Nafai found himself by the water’s edge, gripping a bough that was ten centimeters thick, bending it between his hands, bending it like a horseshoe. It fought him, but it also gave under the strength of his grip.

“Don’t break that,” said Father.

Nafai turned, startled. He let go of the branch, and it whipped upward, out of control; some leaves slapped him in the face.

“It took so long for it to grow,” said Father.

“I wasn’t going to break it.”

“It was on the verge,” said Father. “I know plants. You don’t. You were on the verge of breaking it.”

“I’m not that strong.”

“Stronger than you know.” Father sized him up. “Fourteen.” He laughed a little. “Your mother’s genes, not mine, I fear. I look at you and I see—”

“Mother?”

“What Issib might have been, body as well as mind. Poor boy.”

Poor boy. Why don’t you look at me sometime, Father, and see
me
. Instead of some imaginary child. Instead of a little boy who makes up visions, why don’t you see what I am: a man who heard the voice of the Oversoul, even more clearly than you.

“I’m afraid,” said Father.

Nafai looked his father in the eye. Is he teasing me?

“I’m sending you into something more dangerous than I think your brothers understand. But
you
understand, don’t you, Nafai.”

“I think.”

“After what you’ve seen,” said Father. But it was as much a question as an answer. What was he asking, whether Nafai knew the truth about Elya and Meb? It couldn’t be that, because Father didn’t know about them himself. No, Father was asking whether Nafai really saw visions.

Nafai’s first reaction was to be furious—hurt, offended. But then he realized that he was wrong to feel that way. Because Father had a right to ask, a right to let it take time to believe in his visions, just as Issib had said. He was
trying
to accept the idea of Nafai as a fellow servant of the Oversoul.

“Yes,” said Nafai. “I’ve seen. But nothing about the Index.”

“Gaballufix won’t let it go,” said Father. “In the vision he did, but the Oversoul can’t see everything. The Index isn’t just something you borrow. It’s very powerful.”

“Why? What can it do?”

“I don’t know what it can do, of itself. But I know that it means power. I know that among the Palwashantu, the one who keeps the Index is the one who has the trust of the clan. The greatest honor. Gabya won’t give it up. He’ll kill first. And that’s where I’m sending my sons.”

The look on Father’s face was angry. Nafai realized: He’s furious at the Oversoul for requiring him to do this.

And then, as Nafai watched, Father mastered his rage, and his face grew calm. “I hope,” said Father quietly, “I hope the Oversoul has really thought all this through.”

“Father,” Nafai said, “
I’ll
go and do whatever the Oversoul has asked us to do. Because I know that the Oversoul wouldn’t ask us to do it without preparing some way for it to be accomplished.”

Father studied his face for the longest time. Then he smiled. Nafai had never seen such a smile on his father’s face.

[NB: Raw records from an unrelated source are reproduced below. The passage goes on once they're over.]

-- ==== Sys2Proof/Machine/Reads.lean ====
section
/-!
DEFINITION. The registers that each instruction reads, which decide when its bundle waits for an interlocked result and when
trap 0x03 finds an early read (spec/03_encoding.md R43 to R45).
-/

namespace Sys2Proof.Machine

/-- The m register that a mask operation writes. -/
def maskDest : MaskOp → List Reg
  | .mov d _ | .and d _ _ | .or d _ _ | .xor d _ _ | .andn d _ _ | .not d _ | .fromG d _ | .first d _ => [.m d]
  | .toG _ _ => []

/-- A governed destination in an m register. -/
def mmReads (d : List Reg) (vm : VM) : List Reg :=
  if vm.mask = 0 then [] else if vm.zero then [.m vm.mask] else .m vm.mask :: d

/-- The registers read. -/
def readsOf : Instr → List Reg
  | .ill _ _ | .nop => []
  | .mov _ s => [.g s]
  | .movCap _ s => [.c s]
  | .movi _ _ => []
  | .add _ x y | .sub _ x y | .and _ x y | .or _ x y | .xor _ x y | .mul _ x y | .biti _ _ x y | .bitd _ _ x y
  | .mulh _ _ x y | .div _ _ x y | .rem _ _ x y | .min _ _ x y | .max _ _ x y | .cmp _ _ _ x y | .fadd _ _ _ x y
  | .fsub _ _ _ x y | .fmul _ _ _ x y | .fdiv _ _ _ x y | .fmin _ _ x y | .fmax _ _ x y | .fcmp _ _ _ x y => [.g x, .g y]
  | .addi _ x _ | .cmpi _ _ x _ => [.g x]
  | .shl _ x y | .shr _ x y | .sar _ x y | .bfx _ x y => .g x :: opdReads y
  | .bfi d x y => .g d :: .g x :: opdReads y
  | .sel _ p x y => [.p p, .g x, .g y]
  | .ld _ _ a | .ldc _ a | .lda _ _ _ a => memReads a
  | .st _ s a | .strel _ _ s a | .stver s a | .reclaim s a => .g s :: memReads a
  | .stc s a => .c s :: memReads a
  | .cadd _ x y | .csetb _ x y | .cseta _ x y => .c x :: opdReads y
  | .b _ | .call _ | .ret => []
  | .bc p _ _ => [.p p]
  | .jmp a x | .jmpl a x | .jtab a x => [.c a, .g x]
  | .enq _ s _ | .enqn _ _ s _ => [.g s]
  | .deq _ _ _ | .deqn _ _ _ _ | .done => []
  | .clz _ s | .ctz _ s | .popc _ s | .fsqrt _ _ _ s | .fcvt _ _ _ s | .fcvtf _ _ _ s | .sext _ _ s | .zext _ _ s => [.g s]
  | .cgeta _ s | .cgeto _ s | .cgetl _ s | .cgetb _ s | .cgetf _ s => [.c s]
  | .cres _ x y | .cfmt _ x y => [.c x, .g y]
  | .ffma _ _ d x y => [.g d, .g x, .g y]
  | .vld d a m => memReads a ++ (if m = 0 then [] else [.m m, .v d])
  | .vst s a m => .v s :: (memReads a ++ maskReads m)
  | .vldx _ _ d base idx vm => .c base :: .v idx :: vmReads d vm
  | .vstx _ _ s base idx m => .v s :: .c base :: .v idx :: maskReads m
  | .vadd _ _ d x y vm | .vsub _ _ d x y vm | .vmul _ _ d x y vm | .vmin _ _ d x y vm | .vmax _ _ d x y vm
  | .vand d x y vm | .vor d x y vm | .vxor d x y vm | .vperm d x y vm | .vtwo _ _ _ d x y vm | .vbiti d x y vm =>
    .v x :: .v y :: vmReads d vm
  | .vfma _ _ d x y vm => .v d :: .v x :: .v y :: vmReads d vm
  | .vshl _ d x y m | .vshr _ _ d x y m => .v x :: (vopdReads y ++ vmReads d ⟨m, false⟩)
  | .vcmp _ _ d x y vm => .v x :: .v y :: mmReads [.m d] vm
  | .vsel _ x y m => .v x :: .v y :: maskReads m
  | .vbcast _ d s vm => .g s :: vmReads d vm
  | .vext _ _ s idx => .v s :: opdReads idx
  | .vins _ d s idx => .v d :: .g s :: opdReads idx
  | .vred _ _ _ _ s m => .v s :: maskReads m
  | .vscan _ _ _ d s vm | .vcvt _ _ _ d s vm | .vcomp _ d s vm | .vxpnd _ d s vm | .vclz _ d s vm | .vpopc _ d s vm =>
    .v s :: vmReads d vm
  | .vmask _ o vm => maskOpReads o ++ mmReads (maskDest o) vm
  | .qcnt _ _ | .qctlDiscard _ _ | .qctlDisarm _ _ => []
  | .qctl _ _ y | .qlh _ y | .wid _ y | .prio y => opdReads y
  | .fire d w | .firen _ d w => .g d :: gRun w 8
  | .arrive _ _ _ | .falign => []
  | .arrb _ _ _ n => [.g n]
  | .bwait s _ | .bwaitn _ s _ => [.g s]
  | .fence _ _ => []
  | .ldver d a | .ldvern _ d a | .amo _ _ _ d a => .g d :: memReads a
  | .cas _ _ _ d a n => [.g d, .c a, .g n]
  | .rget _ dst src n ctr | .rsend _ dst src n ctr | .rgetx _ dst src n ctr | .rsendx _ dst src n ctr
  | .rsig _ dst src n ctr => [.c dst, .c src, .g n, .c ctr]
  | .rarith _ _ _ dst src n => [.c dst, .c src, .g n]
  | .cntw d a | .cntwn _ d a => [.g d, .c a]
  | .cntrd _ a => [.c a]
  | .mplane _ dst src n => [.c dst, .c src, .g n]
  | .mma _ _ ca cb k | .mmas _ _ ca cb k => [.c ca, .c cb, .g k]
  | .mepi _ _ _ _ dst n => [.c dst, .g n]
  | .mepirp _ | .mzero _ | .mrel _ | .mstat _ _ | .mstatc _ _ | .mwait _ => []
  | .copy _ pb | .cresume _ pb | .cdrop _ pb => [.c pb]
  | .cut _ _ d dst src => [.g d, .c dst, .c src]
  | .cocut _ a dst src => gRun a 2 ++ [.c dst, .c src]
  | .trav h ray => [.c h, .c ray]
  | .dtrav pb => [.c pb]
  | .pair d pb stk => [.g d, .c pb, .c stk]
  | .wgres _ d q => [.g d, .c q]
  | .wgcom a r => .g r :: gRun a 4
  | .wgabn _ r => [.g r]
  | .wgstat _ q op => [.c q, .g op]
  | .wgstatExtend _ q _ | .wgstatBind _ q => [.c q]
  | .mom d pb | .momd d pb => [.g d, .c pb]
  | .trap _ | .brk _ | .srd _ _ => []
  | .swr s n => if sysIsCap n.val then [.c (Fin.ofNat 16 s.val)] else [.g s]
  | .mcall _ _ _ _ _ | .rep _ _ | .loopp _ _ | .eret => []
  | .objinv _ d r | .mwr d r | .close d r => [.g d, .g r]
  | .mrd d | .closeResume d | .closeCancel d => [.g d]
  | .launch d h ov => [.g d, .c h, .c ov]
  | .ctxsv d a | .ctxld d a => [.g d, .c a]
  | .waiti => []
  | _ => []

/-- The c register that a transfer's descriptor names: the index list's (R201), or a counter's (R206). -/
def namedReads (t : Thread) : Instr → List Reg
  | .rgetx _ _ _ n _ | .rsendx _ _ _ n _ => [.c (Fin.ofNat 16 (fieldW 14 11 (t.rg n)))]
  | .rarith _ _ _ _ _ n => [.c (Fin.ofNat 16 (fieldW 35 32 (t.rg n)))]
  | _ => []

/-- The registers that a thread's bundle reads: those of its operands, and the c register that the descriptor among them names. -/
def Thread.reads (t : Thread) (i : Instr) : List Reg := readsOf i ++ namedReads (t.settle (readsOf i)) i

end Sys2Proof.Machine
end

The relief in it, the trust. “Not an act, is it,” said Father. “You’re not just saying what you think I want to hear.”

“When have any of your sons said anything that they thought you wanted to hear?” asked Nafai.

Now Father laughed, tossed his head back and roared. “Never!” he cried. And then, just as suddenly, the laughter stopped. Father took Nafai’s head between his hands, his large hands, callused and wiry and horned and rough from years of handling bark and leather harnesses and raw stone, and holding those great palms on either side of Nafai’s face, he leaned forward and kissed him on the mouth. “My son,” he whispered. “My son.”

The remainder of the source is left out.